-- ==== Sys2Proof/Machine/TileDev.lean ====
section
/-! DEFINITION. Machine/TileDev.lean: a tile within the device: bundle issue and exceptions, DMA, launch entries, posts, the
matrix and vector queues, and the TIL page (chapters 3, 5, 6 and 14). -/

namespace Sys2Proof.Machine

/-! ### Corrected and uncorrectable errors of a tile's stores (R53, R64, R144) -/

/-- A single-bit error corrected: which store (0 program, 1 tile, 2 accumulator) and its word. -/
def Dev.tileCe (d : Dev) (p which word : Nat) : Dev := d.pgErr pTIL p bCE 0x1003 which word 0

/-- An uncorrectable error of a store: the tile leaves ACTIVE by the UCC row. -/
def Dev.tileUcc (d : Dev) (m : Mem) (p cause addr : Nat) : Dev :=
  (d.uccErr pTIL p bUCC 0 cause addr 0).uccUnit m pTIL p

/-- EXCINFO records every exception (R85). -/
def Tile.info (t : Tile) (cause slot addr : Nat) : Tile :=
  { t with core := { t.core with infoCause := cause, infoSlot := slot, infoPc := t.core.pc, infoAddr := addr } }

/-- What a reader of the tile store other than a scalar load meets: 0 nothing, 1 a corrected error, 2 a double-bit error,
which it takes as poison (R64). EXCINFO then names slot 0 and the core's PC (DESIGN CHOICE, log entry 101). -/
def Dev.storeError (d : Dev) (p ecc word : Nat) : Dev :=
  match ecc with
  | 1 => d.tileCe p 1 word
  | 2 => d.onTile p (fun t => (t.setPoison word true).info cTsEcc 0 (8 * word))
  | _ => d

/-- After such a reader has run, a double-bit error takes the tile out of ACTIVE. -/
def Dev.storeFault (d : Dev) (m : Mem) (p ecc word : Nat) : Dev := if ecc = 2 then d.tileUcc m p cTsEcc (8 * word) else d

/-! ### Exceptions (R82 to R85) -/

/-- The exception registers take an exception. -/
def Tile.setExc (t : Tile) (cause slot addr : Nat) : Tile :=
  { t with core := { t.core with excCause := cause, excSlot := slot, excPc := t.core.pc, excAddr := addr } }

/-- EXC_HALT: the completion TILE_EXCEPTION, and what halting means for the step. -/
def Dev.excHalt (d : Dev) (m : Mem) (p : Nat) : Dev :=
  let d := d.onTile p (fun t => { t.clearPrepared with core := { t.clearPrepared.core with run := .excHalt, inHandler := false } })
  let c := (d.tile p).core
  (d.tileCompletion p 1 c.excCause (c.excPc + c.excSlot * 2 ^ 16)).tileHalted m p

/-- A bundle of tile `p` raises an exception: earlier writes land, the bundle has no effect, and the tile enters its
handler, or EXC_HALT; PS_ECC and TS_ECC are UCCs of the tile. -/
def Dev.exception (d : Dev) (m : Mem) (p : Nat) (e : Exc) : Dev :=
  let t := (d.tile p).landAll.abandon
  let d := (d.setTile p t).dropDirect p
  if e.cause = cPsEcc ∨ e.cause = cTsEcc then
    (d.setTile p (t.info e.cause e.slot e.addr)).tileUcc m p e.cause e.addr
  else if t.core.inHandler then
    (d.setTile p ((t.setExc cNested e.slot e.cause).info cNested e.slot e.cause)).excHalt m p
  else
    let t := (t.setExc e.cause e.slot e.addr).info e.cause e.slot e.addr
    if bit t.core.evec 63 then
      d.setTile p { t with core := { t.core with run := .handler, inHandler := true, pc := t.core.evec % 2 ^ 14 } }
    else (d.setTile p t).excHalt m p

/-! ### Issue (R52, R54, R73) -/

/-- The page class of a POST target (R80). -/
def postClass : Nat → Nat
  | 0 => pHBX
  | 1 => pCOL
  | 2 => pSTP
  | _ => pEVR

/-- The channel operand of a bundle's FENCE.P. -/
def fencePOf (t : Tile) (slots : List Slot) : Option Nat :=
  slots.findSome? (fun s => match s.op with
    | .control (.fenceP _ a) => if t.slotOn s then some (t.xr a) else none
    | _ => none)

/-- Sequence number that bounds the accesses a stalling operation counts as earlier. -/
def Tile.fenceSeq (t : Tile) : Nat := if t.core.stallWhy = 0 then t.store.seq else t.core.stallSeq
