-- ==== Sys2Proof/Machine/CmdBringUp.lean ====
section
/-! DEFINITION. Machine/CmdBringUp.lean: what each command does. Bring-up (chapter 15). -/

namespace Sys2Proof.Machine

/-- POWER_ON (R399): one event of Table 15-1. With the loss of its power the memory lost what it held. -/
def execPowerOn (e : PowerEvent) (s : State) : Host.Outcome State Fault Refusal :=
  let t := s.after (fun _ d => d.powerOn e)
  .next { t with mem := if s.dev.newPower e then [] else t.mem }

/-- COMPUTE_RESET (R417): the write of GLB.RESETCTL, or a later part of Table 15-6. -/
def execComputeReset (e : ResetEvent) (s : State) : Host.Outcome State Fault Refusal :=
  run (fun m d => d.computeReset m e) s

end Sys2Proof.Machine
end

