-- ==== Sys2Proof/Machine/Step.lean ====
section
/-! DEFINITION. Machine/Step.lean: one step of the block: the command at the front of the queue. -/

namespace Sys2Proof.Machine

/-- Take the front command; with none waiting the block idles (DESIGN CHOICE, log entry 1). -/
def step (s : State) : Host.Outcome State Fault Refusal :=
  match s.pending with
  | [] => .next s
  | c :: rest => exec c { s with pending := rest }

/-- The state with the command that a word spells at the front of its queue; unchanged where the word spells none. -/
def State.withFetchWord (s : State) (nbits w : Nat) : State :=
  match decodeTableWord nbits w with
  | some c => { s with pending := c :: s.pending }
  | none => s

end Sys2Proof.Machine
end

**YOUR ASSIGNMENT**.
Each record above, from first to last, should be written out again exactly.

**REPLY**.
-- ==== Sys2Proof/Machine/TileDev.lean ====
section
/-! DEFINITION. Machine/TileDev.lean: a tile within the device: bundle issue and exceptions, DMA, launch entries, posts, the
matrix and vector queues, and the TIL page (chapters 3, 5, 6 and 14). -/

namespace Sys2Proof.Machine

/-! ### Corrected and uncorrectable errors of a tile's stores (R53, R64, R144) -/

/-- A single-bit error corrected: which store (0 program, 1 tile, 2 accumulator) and its word. -/
def Dev.tileCe (d : Dev) (p which word : Nat) : Dev := d.pgErr pTIL p bCE 0x1003 which word 0

/-- An uncorrectable error of a store: the tile leaves ACTIVE by the UCC row. -/
def Dev.tileUcc (d : Dev) (m : Mem) (p cause addr : Nat) : Dev :=
  (d.uccErr pTIL p bUCC 0 cause addr 0).uccUnit m pTIL p

/-- EXCINFO records every exception (R85). -/
def Tile.info (t : Tile) (cause slot addr : Nat) : Tile :=
  { t with core := { t.core with infoCause := cause, infoSlot := slot, infoPc := t.core.pc, infoAddr := addr } }

/-- What a reader of the tile store other than a scalar load meets: 0 nothing, 1 a corrected error, 2 a double-bit error,
which it takes as poison (R64). EXCINFO then names slot 0 and the core's PC (DESIGN CHOICE, log entry 101). -/
def Dev.storeError (d : Dev) (p ecc word : Nat) : Dev :=
  match ecc with
  | 1 => d.tileCe p 1 word
  | 2 => d.onTile p (fun t => (t.setPoison word true).info cTsEcc 0 (8 * word))
  | _ => d

/-- After such a reader has run, a double-bit error takes the tile out of ACTIVE. -/
def Dev.storeFault (d : Dev) (m : Mem) (p ecc word : Nat) : Dev := if ecc = 2 then d.tileUcc m p cTsEcc (8 * word) else d

/-! ### Exceptions (R82 to R85) -/

/-- The exception registers take an exception. -/
def Tile.setExc (t : Tile) (cause slot addr : Nat) : Tile :=
  { t with core := { t.core with excCause := cause, excSlot := slot, excPc := t.core.pc, excAddr := addr } }

/-- EXC_HALT: the completion TILE_EXCEPTION, and what halting means for the step. -/
def Dev.excHalt (d : Dev) (m : Mem) (p : Nat) : Dev :=
  let d := d.onTile p (fun t => { t.clearPrepared with core := { t.clearPrepared.core with run := .excHalt, inHandler := false } })
  let c := (d.tile p).core
  (d.tileCompletion p 1 c.excCause (c.excPc + c.excSlot * 2 ^ 16)).tileHalted m p

/-- A bundle of tile `p` raises an exception: earlier writes land, the bundle has no effect, and the tile enters its
handler, or EXC_HALT; PS_ECC and TS_ECC are UCCs of the tile. -/
def Dev.exception (d : Dev) (m : Mem) (p : Nat) (e : Exc) : Dev :=
  let t := (d.tile p).landAll.abandon
  let d := (d.setTile p t).dropDirect p
  if e.cause = cPsEcc ∨ e.cause = cTsEcc then
    (d.setTile p (t.info e.cause e.slot e.addr)).tileUcc m p e.cause e.addr
  else if t.core.inHandler then
    (d.setTile p ((t.setExc cNested e.slot e.cause).info cNested e.slot e.cause)).excHalt m p
  else
    let t := (t.setExc e.cause e.slot e.addr).info e.cause e.slot e.addr
    if bit t.core.evec 63 then
      d.setTile p { t with core := { t.core with run := .handler, inHandler := true, pc := t.core.evec % 2 ^ 14 } }
    else (d.setTile p t).excHalt m p

/-! ### Issue (R52, R54, R73) -/

/-- The page class of a POST target (R80). -/
def postClass : Nat → Nat
  | 0 => pHBX
  | 1 => pCOL
  | 2 => pSTP
  | _ => pEVR

/-- The channel operand of a bundle's FENCE.P. -/
def fencePOf (t : Tile) (slots : List Slot) : Option Nat :=
  slots.findSome? (fun s => match s.op with
    | .control (.fenceP _ a) => if t.slotOn s then some (t.xr a) else none
    | _ => none)

/-- Sequence number that bounds the accesses a stalling operation counts as earlier. -/
def Tile.fenceSeq (t : Tile) : Nat := if t.core.stallWhy = 0 then t.store.seq else t.core.stallSeq
-- ==== Sys2Proof/Machine/CmdBringUp.lean ====
section
/-! DEFINITION. Machine/CmdBringUp.lean: what each command does. Bring-up (chapter 15). -/

namespace Sys2Proof.Machine

/-- POWER_ON (R399): one event of Table 15-1. With the loss of its power the memory lost what it held. -/
def execPowerOn (e : PowerEvent) (s : State) : Host.Outcome State Fault Refusal :=
  let t := s.after (fun _ d => d.powerOn e)
  .next { t with mem := if s.dev.newPower e then [] else t.mem }

/-- COMPUTE_RESET (R417): the write of GLB.RESETCTL, or a later part of Table 15-6. -/
def execComputeReset (e : ResetEvent) (s : State) : Host.Outcome State Fault Refusal :=
  run (fun m d => d.computeReset m e) s

end Sys2Proof.Machine
end

-- ==== Sys2Proof/Machine/Step.lean ====
section
/-! DEFINITION. Machine/Step.lean: one step of the block: the command at the front of the queue. -/

namespace Sys2Proof.Machine

/-- Take the front command; with none waiting the block idles (DESIGN CHOICE, log entry 1). -/
def step (s : State) : Host.Outcome State Fault Refusal :=
  match s.pending with
  | [] => .next s
  | c :: rest => exec c { s with pending := rest }

/-- The state with the command that a word spells at the front of its queue; unchanged where the word spells none. -/
def State.withFetchWord (s : State) (nbits w : Nat) : State :=
  match decodeTableWord nbits w with
  | some c => { s with pending := c :: s.pending }
  | none => s

end Sys2Proof.Machine
end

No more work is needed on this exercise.